* What to do *
Pull every line from the records that has the word "wrap" in it.

Collected data
* * *

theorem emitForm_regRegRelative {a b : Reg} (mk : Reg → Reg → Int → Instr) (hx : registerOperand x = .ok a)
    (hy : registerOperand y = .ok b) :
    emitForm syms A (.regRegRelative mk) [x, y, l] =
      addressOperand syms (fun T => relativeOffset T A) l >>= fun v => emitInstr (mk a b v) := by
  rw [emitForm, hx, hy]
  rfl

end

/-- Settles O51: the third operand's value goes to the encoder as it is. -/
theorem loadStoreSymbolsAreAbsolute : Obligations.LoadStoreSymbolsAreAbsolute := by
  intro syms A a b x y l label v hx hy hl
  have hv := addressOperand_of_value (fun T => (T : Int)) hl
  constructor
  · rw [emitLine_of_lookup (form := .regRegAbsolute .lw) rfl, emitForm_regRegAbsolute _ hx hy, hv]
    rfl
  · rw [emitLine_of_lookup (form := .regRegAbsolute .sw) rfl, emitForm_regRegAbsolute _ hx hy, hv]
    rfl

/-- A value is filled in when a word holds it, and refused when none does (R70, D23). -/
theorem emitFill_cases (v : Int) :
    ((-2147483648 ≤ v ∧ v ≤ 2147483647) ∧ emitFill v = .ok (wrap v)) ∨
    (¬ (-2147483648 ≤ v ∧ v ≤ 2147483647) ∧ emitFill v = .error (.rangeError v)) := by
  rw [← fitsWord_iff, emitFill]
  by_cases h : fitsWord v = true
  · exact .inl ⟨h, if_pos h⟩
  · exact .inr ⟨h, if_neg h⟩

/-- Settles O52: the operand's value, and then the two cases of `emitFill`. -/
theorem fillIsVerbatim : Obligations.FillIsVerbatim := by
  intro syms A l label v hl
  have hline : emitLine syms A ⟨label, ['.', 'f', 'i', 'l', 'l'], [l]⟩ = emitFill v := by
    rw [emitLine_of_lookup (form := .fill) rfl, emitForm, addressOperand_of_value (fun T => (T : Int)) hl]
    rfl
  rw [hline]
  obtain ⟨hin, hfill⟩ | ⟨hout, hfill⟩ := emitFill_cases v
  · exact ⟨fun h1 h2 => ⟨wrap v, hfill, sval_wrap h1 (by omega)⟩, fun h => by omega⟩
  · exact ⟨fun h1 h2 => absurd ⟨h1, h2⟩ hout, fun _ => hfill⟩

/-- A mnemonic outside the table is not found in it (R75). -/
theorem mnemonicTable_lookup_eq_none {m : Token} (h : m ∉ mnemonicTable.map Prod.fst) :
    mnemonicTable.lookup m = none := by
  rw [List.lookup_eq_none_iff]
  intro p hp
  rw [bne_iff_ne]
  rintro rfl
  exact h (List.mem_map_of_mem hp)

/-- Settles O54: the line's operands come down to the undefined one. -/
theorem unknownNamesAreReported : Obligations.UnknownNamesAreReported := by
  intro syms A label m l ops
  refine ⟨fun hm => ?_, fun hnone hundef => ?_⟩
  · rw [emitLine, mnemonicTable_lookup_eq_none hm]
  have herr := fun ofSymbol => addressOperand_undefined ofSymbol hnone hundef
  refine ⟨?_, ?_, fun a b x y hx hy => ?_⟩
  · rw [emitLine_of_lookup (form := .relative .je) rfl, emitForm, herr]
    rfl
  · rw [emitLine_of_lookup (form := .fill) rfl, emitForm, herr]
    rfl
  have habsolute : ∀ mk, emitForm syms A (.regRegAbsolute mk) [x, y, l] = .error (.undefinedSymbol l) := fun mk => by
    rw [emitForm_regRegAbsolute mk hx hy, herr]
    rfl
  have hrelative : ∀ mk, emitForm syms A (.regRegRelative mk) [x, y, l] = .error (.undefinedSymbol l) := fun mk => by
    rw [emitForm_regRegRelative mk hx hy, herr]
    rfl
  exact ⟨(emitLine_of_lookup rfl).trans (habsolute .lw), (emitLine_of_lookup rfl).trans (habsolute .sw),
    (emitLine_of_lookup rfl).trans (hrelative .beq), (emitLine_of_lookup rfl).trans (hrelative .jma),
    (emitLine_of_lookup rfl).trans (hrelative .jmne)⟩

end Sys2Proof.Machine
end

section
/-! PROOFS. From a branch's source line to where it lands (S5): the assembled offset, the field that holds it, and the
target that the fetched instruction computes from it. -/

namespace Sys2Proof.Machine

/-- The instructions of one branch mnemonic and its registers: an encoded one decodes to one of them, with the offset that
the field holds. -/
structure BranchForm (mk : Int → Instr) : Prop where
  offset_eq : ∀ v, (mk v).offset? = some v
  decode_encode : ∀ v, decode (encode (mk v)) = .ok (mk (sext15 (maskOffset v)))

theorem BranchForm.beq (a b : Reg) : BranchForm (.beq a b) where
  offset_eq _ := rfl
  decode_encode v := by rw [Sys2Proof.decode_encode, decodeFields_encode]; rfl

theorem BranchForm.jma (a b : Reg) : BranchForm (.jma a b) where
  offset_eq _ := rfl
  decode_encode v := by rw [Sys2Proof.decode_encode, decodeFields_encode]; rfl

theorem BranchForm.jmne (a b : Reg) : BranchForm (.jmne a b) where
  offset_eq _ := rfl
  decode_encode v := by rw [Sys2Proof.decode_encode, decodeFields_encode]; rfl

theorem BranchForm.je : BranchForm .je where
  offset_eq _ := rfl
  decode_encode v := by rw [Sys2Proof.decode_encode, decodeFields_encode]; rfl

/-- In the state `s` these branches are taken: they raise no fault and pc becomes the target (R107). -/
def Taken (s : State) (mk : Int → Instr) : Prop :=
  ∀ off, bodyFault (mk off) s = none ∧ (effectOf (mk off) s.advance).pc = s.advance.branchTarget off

* * *

* Response *
    ((-2147483648 ≤ v ∧ v ≤ 2147483647) ∧ emitFill v = .ok (wrap v)) ∨
  · exact ⟨fun h1 h2 => ⟨wrap v, hfill, sval_wrap h1 (by omega)⟩, fun h => by omega⟩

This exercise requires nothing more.